Nature uses highly reactive radicals to carry out a diverse set of biochemical functions, many of which are essential to maintaining proper human health. These potent biological radical reactions need to be carried out safely, producing essential specific products, without dangerous side reactions occurring. A large number of such radical reactions are performed by the family of radical SAM enzymes, which use a [4Fe-4S] center with a bound S-adenosylmethionine (SAM) molecule to generate a strongly oxidizing 5'-deoxyadenosyl radical which can in turn drive a large number of difficult chemical reactions. We will target mechanistic aspects of several classes of radical SAM enzymes. Biotin synthase is a radical SAM enzyme that catalyzes the final step in the biosynthesis of the vitamin biotin. A set of Fe-S and radical SAM maturase enzymes are used to build the unique Fe-S center of Fe-Fe hydrogenase, an enzyme which catalyzes the important reduction of protons to dihydrogen and vice versa. And radical SAM enzymes are used to modify many bases in transfer RNA, improving codon-anticodon recognition in order to make protein synthesis more reliable.
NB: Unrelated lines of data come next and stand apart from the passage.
/-- Follow the causes: the state starts with one, and its last 10 s start when none is left. -/
def State.followDerate (s : State) : State :=
  let w := s.power
  if s.derateCause then { s with power := { w with derated := true, holdSince := none }.setCause 1 true }
  else if w.derated && w.holdSince.isNone then { s with power := { w with holdSince := some s.now } }
  else s

/-- Note a rail's STATUS_WORD. -/
def State.noteStatus (s : State) (rail w : Nat) : State :=
  let others := s.power.regFaults.filter fun r => r != rail
  { s with power := { s.power with regFaults := if statusFault w then rail :: others else others } }

/-- DERATE_N moves, or a regulator's STATUS_WORD is read (rail 16 stands for a read that names none). -/
def execDerateAssert (cause : DerateCause) (s : State) : Host.Outcome State Fault Refusal :=
  .next (
    if !s.power.aoGood then s
    else match cause with
      | .pin b => { s with power := { s.power with deratePin := b } }.followDerate
      | .regulator w => (s.noteStatus 16 w).followDerate)

def execDerateEndTimer (s : State) : Host.Outcome State Fault Refusal :=
  .next (match s.power.holdSince with
    | some t =>
      if s.power.derated && !s.derateCause && t + 10000000000 ≤ s.now then
        { s with power := { s.power with derated := false, holdSince := none }.setCause 1 false }
      else s
    | none => s)

/-! ### The power limit (R453) -/

def State.powerLimit (s : State) : Nat :=
  if s.power.derated then min (s.obj 0x2011 0) (s.obj 0x2012 0) else s.obj 0x2011 0

/-- The steps of the plot clock in MHz. -/
def clockSteps : List Nat := [3300, 3000, 2700, 2400, 2100, 1800, 1650]

def stepDown (c : Nat) : Nat := (clockSteps.find? fun x => x < c).getD 1650

def stepUp (c : Nat) : Nat := (clockSteps.reverse.find? fun x => c < x).getD 3300

/-- Lower the plot clock by one step for a cause. -/
def State.slowFor (s : State) (bit : Nat) : State :=
  { s with power := { s.power with clockMHz := stepDown s.power.clockMHz, quietSince := none }.setCause bit true }

/-- The estimate of the last microsecond beside the last PMBus power. -/
def execPowerEstimateTick (watts : Nat) (s : State) : Host.Outcome State Fault Refusal :=
  .next (
    if !s.power.running then s
    else
      let lim := s.powerLimit
      let p := s.obj 0x2013 0
      if lim < watts || lim < p then s.slowFor 0
      else if 20 * watts < 19 * lim && 20 * p < 19 * lim then
        { s with power := { s.power with quietSince := some (s.power.quietSince.getD s.now) } }
      else { s with power := { s.power with quietSince := none } })

/-- One step up after 100 µs below 95 % of the limit, with no temperature at its throttle. -/
def execClockStepUp (s : State) : Host.Outcome State Fault Refusal :=
  .next (match s.power.quietSince with
    | some t =>
      if s.power.running && t + 100000 ≤ s.now && s.power.causes &&& 0x1C == 0 then
        let c := stepUp s.power.clockMHz
        let w := { s.power with clockMHz := c, quietSince := some s.now }
        { s with power := if c = 3300 then (w.setCause 0 false).setCause 5 false else w }
      else s
    | none => s)

/-- Array issue is withheld for 1 to 4 cycles: timing only (R19, R453). -/
def execDroopDetect (_rail _cycles : Nat) (s : State) : Host.Outcome State Fault Refusal := .next s

/-! ### PMBus (R452) -/

/-- The rails with a regulator. -/
def State.polledRails (s : State) : List Nat := (List.range 16).filter fun r => s.obj 0x2022 r % 128 != 0

/-- Keep one rail's STATUS_WORD. -/
def State.keepStatus (s : State) (rail w : Nat) : State := (s.setObj 0x2023 rail (w % 65536)).noteStatus rail w

/-- PMBUS_ALERT_N falls: the STATUS_WORD of every rail with a regulator is read. -/
def execPmbusAlert (words : List Nat) (s : State) : Host.Outcome State Fault Refusal :=
  .next (
    if !s.power.aoGood then s
    else
      ((s.polledRails.zip words).foldl (fun s x => (s.emit (.pmbusRead x.1)).keepStatus x.1 x.2) s).followDerate)

/-- The largest current of a rail in mA (R446). -/
def maxCurrent (rail : Nat) : Nat :=
  [700000, 700000, 700000, 700000, 250000, 360000, 240000, 36000, 400000, 180000, 16000, 130000, 35000,
    110000, 8000, 2000].getD rail 0

/-- What one rail's poll brought. A failed read counts, and the last good value stands. -/
def State.pollRail (s : State) (x : PmbusReading) : State :=
  if !s.polledRails.contains x.rail then s
  else
    let s := s.emit (.pmbusRead x.rail)
    let s := match x.value with
      | some (mv, ma) => (s.setObj 0x2020 x.rail (mv % 65536)).setObj 0x2021 x.rail (ma % 2 ^ 32)
      | none => s.addObj 0x2041 0 1
    match x.status with
    | some w => s.keepStatus x.rail w
    | none => s

/-- The power of all rails in W. -/
def State.railPower (s : State) : Nat :=
  ((List.range 16).map fun r => s.obj 0x2020 r * s.obj 0x2021 r).foldl (· + ·) 0 / 1000000

/-- One poll period. While a self-test runs its peak is noted (R458). -/
def execPmbusPoll (readings : List PmbusReading) (s : State) : Host.Outcome State Fault Refusal :=
  .next (
    if !s.power.aoGood then s
    else
      let s := (readings.foldl State.pollRail s).followDerate
      let p := min 65535 s.railPower
      let s := (s.setObj 0x2013 0 p).setObj 0x2014 0 (max p (s.obj 0x2014 0))
      let s := if s.bist.state = 1 then { s with bist := { s.bist with peak := max p s.bist.peak } } else s
      if s.power.running && s.polledRails.any fun r => maxCurrent r < s.obj 0x2021 r then s.slowFor 5
      else s)

/-! ### Temperature (R456) -/

/-- Throttle, release and trip temperatures in m°C, and the bit of object 0x2002. -/
def thermalRow (x : ThermalSensor) : Int × Int × Int × Nat :=
  match x with
  | .mainDie => (100000, 97000, 115000, 2)
  | .linkDie => (105000, 102000, 120000, 4)
  | .hbmStack => (92000, 89000, 100000, 3)

/-- The hottest main-die sensor is reported. -/
def State.noteHottest (s : State) (x : ThermalSensor) (milliC : Int) : State :=
  if x = .mainDie then s.setObj 0x2033 0 (i32Code milliC) else s
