/-- A program that stops with 0x30, 0x51 or 0x70 in an active paddock with object 0x9000 at TRUE and a formed commit group
starts a recovery under the next epoch, with that status as its trigger; another stop starts none (R371). A member that has detected a fault calls rank 0, and then, where no stop comes, the alternate; rank 0 leads, and
its paddock stops (R371, R372). A stop of a later epoch stops the paddock: no active program, instruction or
operation is left, and memory stays as it is but for blocks that only a retained copy held (R373). The leader notes each member's report. At the probe time-out the
silent members are failed; without a live source for every image, or without a standby left, the attempt is given up
with 0x51 (R374, R375). An abandoned job has no standing group and no recovery, and object 0x9001 reads 7 (R380). -/
def Obligations.RecoveryStarts : Prop :=
  (∀ (s : State) (p n : Nat) (f : Flight) (pr : Program), p < 8 →
    let u := s.finishUnits p n
    ((u.pad p).flights.find? fun f => f.serial == n) = some f → canRetire u p f = true → farFlight u p n = false →
    (u.pad p).program f.prog = some pr → pr.recompute = none → pr.stop = none → (u.pad p).recovery = none →
    let stop := stopOf pr.flags f.statuses
    (∀ st, stop = some st → st = 0x30 ∨ st = 0x51 ∨ st = 0x70 → (u.pad p).obj 0x9000 0 = 1 →
      (u.pad p).commitFormed = true → (u.pad p).active = true →
      ∃ t r, exec (.instructionComplete p n) s = .next t ∧ (t.pad p).recovery = some r ∧ r.trigger = st
        ∧ r.attempt = 1 ∧ r.epoch = (u.pad p).obj 0x5820 0 + 1 ∧ r.suspect < 2 ^ 18
        ∧ (t.pad p).obj 0x9001 0 = 1 ∧ (∀ q, q ≠ p → t.pad q = u.pad q)) ∧
    ((∀ st, stop = some st → st ≠ 0x30 ∧ st ≠ 0x51 ∧ st ≠ 0x70) →
      ∃ t, exec (.instructionComplete p n) s = .next t ∧ (t.pad p).recovery = none
        ∧ t.faults = u.faults ∧ (∀ q, q ≠ p → t.pad q = u.pad q))) ∧
  (∀ (s : State) (p : Nat) (r : Recovery), p < 8 → (s.pad p).present = true →
    s.take (fun m => m.kind == 6 && leField m.payload 0 1 == 1 && leField m.payload 4 4 == (s.pad p).job) = none →
    (s.pad p).recovery = some r → r.leading = false → r.restoring = false → r.abandon = none →
    s.faults.degraded = false →
    ((s.pad p).commitRank ≠ 0 → r.called = 0 → ∃ t, exec (.recoveryCall p) s = .next t
      ∧ t.pad p = { s.pad p with recovery := some { r with called := 1 } }
      ∧ (∀ q, q ≠ p → t.pad q = s.pad q)) ∧
    ((s.pad p).commitRank ≠ 0 → r.called = 1 → (s.pad p).stopped = false →
      (s.pad p).commitRank ≠ (s.pad p).alternate → ∃ t, exec (.recoveryCall p) s = .next t
        ∧ t.pad p = { s.pad p with recovery := some { r with called := 2 } }) ∧
    ((s.pad p).commitRank = 0 → 2 ≤ (s.pad p).commitCount → r.reports = [] →
      ∃ t, exec (.recoveryCall p) s = .next t
        ∧ (t.pad p).recovery = some { r with leading := true, reports := [ownReport (s.pad p)] }
        ∧ (t.pad p).obj 0x9001 0 = 2 ∧ (t.pad p).stopped = true
        ∧ (t.pad p).flights = [] ∧ (t.pad p).ops = []
        ∧ ((s.pad p).homesKept → ∀ a, t.byteAt p a = s.byteAt p a)
        ∧ (∀ q, q ≠ p → t.pad q = s.pad q))) ∧
  (∀ (s u : State) (m : Delivered) (x : Control) (p : Nat), ControlHere 2 s u m x →
    u.memberPaddock x.job = some p → (u.pad p).obj 0x9000 0 = 1 → (u.pad p).recovery = none →
    ((u.pad p).epoch < x.epoch → ∃ t, exec .recoveryStop s = .next t
      ∧ (t.pad p).stopped = true ∧ (t.pad p).flights = [] ∧ (t.pad p).ops = []
      ∧ (∀ pr ∈ (t.pad p).programs, pr.active = false)
      ∧ ((t.pad p).recovery.map fun r => (r.epoch, r.attempt, r.leading)) = some (x.epoch, x.attempt, false)
      ∧ ((u.pad p).homesKept → ∀ a, t.byteAt p a = u.byteAt p a) ∧ (∀ q, q ≠ p → t.pad q = u.pad q)) ∧
    (x.epoch ≤ (u.pad p).epoch → exec .recoveryStop s = .next u)) ∧
  (∀ (s u : State) (m : Delivered) (x : Control) (p i j : Nat) (r : Recovery), ControlHere 3 s u m x →
    u.memberPaddock x.job = some p → (u.pad p).recovery = some r →
    (((u.pad p).group (u.pad p).commitSlot).members.findIdx? fun a => a == m.source) = some i →
    r.leading = true → r.fixed = false → r.epoch = x.epoch → j < (u.pad p).commitCount → j ≠ i →
    (∀ y ∈ r.reports, y.rank ≠ j ∧ y.rank ≠ i) → ∃ t, exec .recoveryReport s = .next t
      ∧ t.pad p = { u.pad p with recovery := some { r with
          reports := r.reports ++ [{ rank := i, sealedStep := x.sealedStep, steps := x.steps }] } }
      ∧ (∀ q, q ≠ p → t.pad q = u.pad q)) ∧
  (∀ (s : State) (p : Nat) (r : Recovery), p < 8 → (s.pad p).recovery = some r → r.leading = true →
    r.restoring = false → r.abandon = none → r.fixed = false →
    let d := s.pad p
    let failed := (List.range d.commitCount).filter fun i => !(r.reports.any fun m => m.rank == i)
    let k := (r.reports.map (·.sealedStep)).foldl max d.commit.startStep
    let steps := neededSteps d.commit.startStep k
    let live := steps.all fun st => (List.range d.commitCount).all (sourceLive d.commitCount r.reports st)
    let r1 : Recovery := { r with
      fixed := true, failed := failed, restoreStep := steps.headD d.commit.startStep, cursor := 0, plan := [] }
    let l := standbyList s p
    (live = false ∨ (failed ≠ [] ∧ nextStandby d r1 l l.length 0 = none) →
      ∃ t, exec (.probeTimeout p) s = .next t
        ∧ t.pad p = { d with recovery := some { r1 with abandon := some 0x51 } }
        ∧ (∀ q, q ≠ p → t.pad q = s.pad q)) ∧
    (∀ i a, live = true → failed ≠ [] → nextStandby d r1 l l.length 0 = some (i, a) →
      ∃ t, exec (.probeTimeout p) s = .next t
        ∧ t.pad p = { d with recovery := some { r1 with cursor := i + 1, probing := some a } }
        ∧ (∀ q, q ≠ p → t.pad q = s.pad q)) ∧
    (live = true → failed = [] → ∃ t, exec (.probeTimeout p) s = .next t
      ∧ (t.pad p).epoch = r.epoch ∧ (t.pad p).step = r1.restoreStep ∧ (t.pad p).obj 0x9001 0 = 3)) ∧
  (∀ (s : State) (p : Nat) (r : Recovery) (st : Nat), p < 8 → (s.pad p).present = true →
    s.take (fun m => m.kind == 6 && leField m.payload 0 1 == 8 && leField m.payload 4 4 == (s.pad p).job) = none →
    (s.pad p).recovery = some r →
    (r.abandon = none → exec (.recoveryAbandon p) s = .next s) ∧
    (r.abandon = some st → ∃ t, exec (.recoveryAbandon p) s = .next t
      ∧ (t.pad p).recovery = none ∧ (t.pad p).stopped = false ∧ (t.pad p).obj 0x9001 0 = 7
      ∧ (∀ k, ((t.pad p).group k).standing = false)
      ∧ ((s.pad p).homesKept → ∀ a, t.byteAt p a = s.byteAt p a) ∧ (∀ q, q ≠ p → t.pad q = s.pad q)))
We are specifically interested in a radical SAM enzyme QueE that is essential for generating 7-deazapurines. This proposal describes a magnetic resonance spectroscopic approach to study such diverse radical SAM enzymes. Specifically, we are using electron paramagnetic resonance (EPR) spectroscopy, which can precisely measure the magnetic environment of unpaired electrons in the radical SAM Fe-S clusters, in the organic radicals that these clusters generate, and in secondary metal centers that are involved in the reactions in many of these enzymes.

Public Health Relevance

Radicals, high-energy chemical species with unpaired electrons, can cause deleterious reactions in biology, including those adversely affecting human health. At the same time the potent reactions radicals can carry out are necessary for a large number of crucial enzymes. We are studying a set of these radical reactions to learn how biological metal centers and radicals work in concert to safely harness the power of radical reaction chemistry in the superfamily of 'Radical SAM Enzymes'.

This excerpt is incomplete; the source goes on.